Capital: Hanóver
Superficie: 47.618,24 km²
Población: 7.998.302
Densidad: 168 hab/km²
El estado de Baja Sajonia, el segundo Estado federado alemán en superficie, se extiende desde las islas frisias orientales del Mar del Norte (Borkum, Juist, Norderney, Baltrum, Langeoog, Spiekeroog y Wangerooge), hasta las montañas del Harz.
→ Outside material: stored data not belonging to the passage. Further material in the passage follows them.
/-- Starts a query whose checks 1 to 4 have passed (R98). -/
def startQuery (fn : Nat) (b : SReg) (fl : QueryFlags) (blk : BitVec 512) (vec params : List Byte) (reply : Nat) (pages : List UsedPage)
    (s : State) : Out :=
  let q := QBlk.ofBits blk
  let total := (q.pagesOf q.base).length
  let first := if modifies fn then min s.cur.vstart.toNat total else 0
  let t := s.cur
  -- a reissued qupd adds into the reply already there (R108)
  let again := fn = 8 && first != 0
  let old (o n : Nat) : Nat := leNat (s.curC.spadRead (reply + o) n)
  let run : QueryRun :=
    { id := s.nextId, fn := fn, fl := fl, block := blk, vec := vec, params := params, counter := if b = 0 then none else some (s.sreg b)
      reply := reply, core := s.curCore, tid := s.curTid, part := s.curPart, asn := t.asnOf, ctx := t.ctxOf, launch := t.launchOf
      priv := t.priv, pages := pages, first := first, subs := [], total := total
      ss := if again then BitVec.ofNat 64 (old 0 8) else 0
      nf := if again then BitVec.ofNat 64 (old 8 8) else 0
      ssBound := if again && fl.bnd then
          (match Bound.ofBits (BitVec.ofNat 32 (old 16 4)) with | some d => (Dyadic.shl d.m (d.e + 1075)).toNat | none => 0) else 0
      read := [], bad := [], more := false, crit := t.cbit }
  acceptSubs { s with nextId := s.nextId + 1 } run

/-- A query of R97 at issue: the checks of R96 in order. -/
def issueQuery (fn : Nat) (a b c : SReg) (fl : QueryFlags) (s : State) : Out :=
  withQBlock a s (fun s blk =>
    let q := QBlk.ofBits blk
    match shapeFault fn q fl.bnd with
    | some r => .next (s.trap (shapeTrap r))
    | none =>
      let reply := if fn ≤ 1 then 0 else s.sreg c
      let vecLen := if fn ≤ 1 then q.rows * q.rlen else if q.readsVec fn then q.nq * q.rlen else 0
      let areas : List (Word × Nat) :=
        (if vecLen != 0 then [(BitVec.ofNat 64 q.vec, vecLen)] else []) ++ (if fn = 8 then [(BitVec.ofNat 64 q.aux2, 32)] else [])
          ++ (if fn ≤ 1 then [] else [(reply, q.y fn fl.bnd)])
      match areas.findSome? (fun x => areaTrapQ s x.1 x.2) with
      | some t => .next (s.trap t)
      | none =>
        counterCheck s b (fun s =>
          let go (s : State) (pages : List UsedPage) : Out :=
            let vec := if fn ≤ 1 then [] else s.curC.spadRead q.vec vecLen
            let params := if fn = 8 then s.curC.spadRead q.aux2 32 else []
            let bad := (fn ≥ 2 && vecLen != 0 && s.curC.spadPoisoned q.vec vecLen) || (fn = 8 && s.curC.spadPoisoned q.aux2 32)
            let s := if bad then s.poisonRead (coreBank s.curCore) else s
            startQuery fn b fl blk vec params reply.toNat pages s
          if q.x fn = 0 then go s [] else exportCheck s fn q.aux1 (q.x fn) 16 .store go))

/-- qwr (R103). -/
def execQwr (a b : SReg) (fl : QueryFlags) (s : State) : Out := issueQuery 0 a b 0 fl s
/-- qfold (R103). -/
def execQfold (a b : SReg) (fl : QueryFlags) (s : State) : Out := issueQuery 1 a b 0 fl s
/-- qdot (R104). -/
def execQdot (a b c : SReg) (fl : QueryFlags) (s : State) : Out := issueQuery 2 a b c fl s
/-- qfsum (R105). -/
def execQfsum (a b c : SReg) (fl : QueryFlags) (s : State) : Out := issueQuery 3 a b c fl s
/-- qcnt (R105). -/
def execQcnt (a b c : SReg) (fl : QueryFlags) (s : State) : Out := issueQuery 4 a b c fl s
/-- qmaxi (R105). -/
def execQmaxi (a b c : SReg) (fl : QueryFlags) (s : State) : Out := issueQuery 5 a b c fl s
/-- qtopk (R106). -/
def execQtopk (a b c : SReg) (fl : QueryFlags) (s : State) : Out := issueQuery 6 a b c fl s
/-- qattn (R107). -/
def execQattn (a b c : SReg) (fl : QueryFlags) (s : State) : Out := issueQuery 7 a b c fl s
/-- qupd (R108). -/
def execQupd (a b c : SReg) (fl : QueryFlags) (s : State) : Out := issueQuery 8 a b c fl s

end Sys2Proof.Machine
end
Entre estos dos extremos se encuentran la gran aglomeración urbana
en torno a Hannover (sí, la ciudad de la Expo2000), la solitaria región de las landas y las llanuras de la Hildesheimer Börde con los labrantíos más fértiles del país.
Es, por extensión, el segundo estado de Alemania. Más grande que Suiza, ocupa el noroeste de Alemania, entre la costa norte –incluyendo las Frisias Orientales–, y las montañas Harz, en cuyo epicentro se halla la ciudad de Hannover. Es aquí donde encontramos el Altes Land (tierra antigua), la mayor extensión de frutales de toda Europa, especialmente bello cuando se produce la floración de los manzanos; el "triángulo húmedo" entre las desembocaduras de los ríos Elba y Weser y el puerto pesquero de Cuxhaven.
Baja Sajonia dispone de la mayor red de bicisendas de toda Alemania. Algunas ciudades de interés histórico son Hildesheim –centro del imperio de los Otones–, Bardowick y Brunswich, una importante ciudad comercial durante la Edad Media. Las dos terceras partes de sus tierras se dedican a la agricultura y la ganadería, si bien disponen de potentes industrias como la química y la automovilística.
Hannover es uno de los epicentros económicos del país, ahora revalorizado gracias a la celebración de la Exposición Universal del año 2000. Fue totalmente destruida durante la Segunda Guerra Mundial. Los edificios más emblemáticos son el Opernhaus, de estilo neoclásico, el Altes Rathaus (antiguo ayuntamiento) y el Marktkirche (iglesia del mercado), construido en el siglo XIV con una torre que es el emblema de la ciudad.
Volkswagen es el mayor fabricante de automóviles de Europa y uno de los más importantes del mundo. Tiene su sede central en la ciudad de Wolfsburg, Baja Sajonia.
Las dos grandes ventajas de Baja Sajonia para competir como lugar de negocios son su céntrica situación dentro del mercado europeo, especialmente tras la ampliación de la Unión Europea (UE) en 2004, y una destacada infraestructura.